After my mother passed away, we wondered what to do with them. Keep them in a drawer, closed up in their neatly hand-dated white boxes? Give them to her grandkids? Sell them at an estate sale? Not made of silver or gold, their intrinsic value was not high.
Recently I saw several Torah Fund pins on sale on eBay, and it made me think: What do you do when you inherit something that represents another’s commitment? Even if you share their values, what do you do when the time, involvement, the financial contribution, and yes, the tzedakah, represented by something like these pins is not really yours?
Torah Fund director Carolyn Baron says the organization distributes “between 9,000 and 10,000 pins each year,” so I knew I was not the only one to ponder what to do with them.
Other Jewish organizations use donor jewelry to raise funds as well. ORT has the Golden Circle pin, Hadassah has a Founder’s pin, the Women’s Division of the Jewish Federations of North America has the Lion of Judah of 14k gold and Pomegranate pins, and the National Council of Jewish Women has a Triangle pin program.
Considering the history and reach of these organizations, a simple calculation nets potentially tens of thousands of baby boomers who will be faced with a donor jewelry inheritance.
“Some people have returned them to us, others keep them for their sentimental value,” Baron said. She’s also heard of pins “showing up in flea markets.”
So when I saw a couple of the Torah pins on eBay, one of them selling for $3, I should not have been surprised or saddened. But I was.
“Imagine a World Series ring showing up on eBay,” I explained to my 20-something son, Elan, trying to find an analogy. “Those are made with real gold and diamonds, but putting them up for sale still seems wrong, since they represent an achievement.”
My family’s solution was to have mom’s Torah pins framed. They are hanging in the entry hall of my home, not only serving as a reminder of my mother’s achievement and commitment but an invitation to Jewish dialogue as well.
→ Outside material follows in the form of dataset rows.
-- ==== Sys2Proof/Word.lean ====
section
/-! DEFINITION. The plain words of the SX-410: bytes, 16-bit values, and the numbers of ports, streams, blocks and
descriptors (00 Table 0.4). -/

namespace Sys2Proof

/-- A byte on the SPI lines or in a block. -/
abbrev Byte := BitVec 8

/-- A stream sequence number: 16 bits, the successor of 65535 is 0 (00, Sequence arithmetic). -/
abbrev Seq := BitVec 16

/-- A port number, P0 to P3. -/
abbrev Port := Fin 4

/-- A stream number, 0 to 63. -/
abbrev StreamId := Fin 64

/-- A block number, 0 to 2047. -/
abbrev BlockId := Fin 2048

/-- A message descriptor number, 0 to 511. -/
abbrev DescId := Fin 512

end Sys2Proof
end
Since most of the designs are based on a Hebrew inscription like “Na’div lev,” “a willing heart,” or ‘V’shinantam L’vanekha,” “teach them to your children,” they offer an opening for a conversation of Jewish values — or, as I discovered, a way for guests to demonstrate their translation skills.
Even so, once framed they can’t be worn.
Fortunately, while emptying my parents’ home, in the back of a drawer I found one remaining golden metal pin that must have been missed when my father, Murray, had the others framed. “Nishba’ti va’akayema,” “I have promised and I will fulfill,” it said from Psalms in a simple Hebrew typeface framing the form of a doorway.
Mom used to wear her pins to Sisterhood meetings. Lacking that association, this year on Mother’s Day I will simply pin this last one to my shirt. Though I was not the original donor, wearing it now will fulfill her promise in unexpected ways.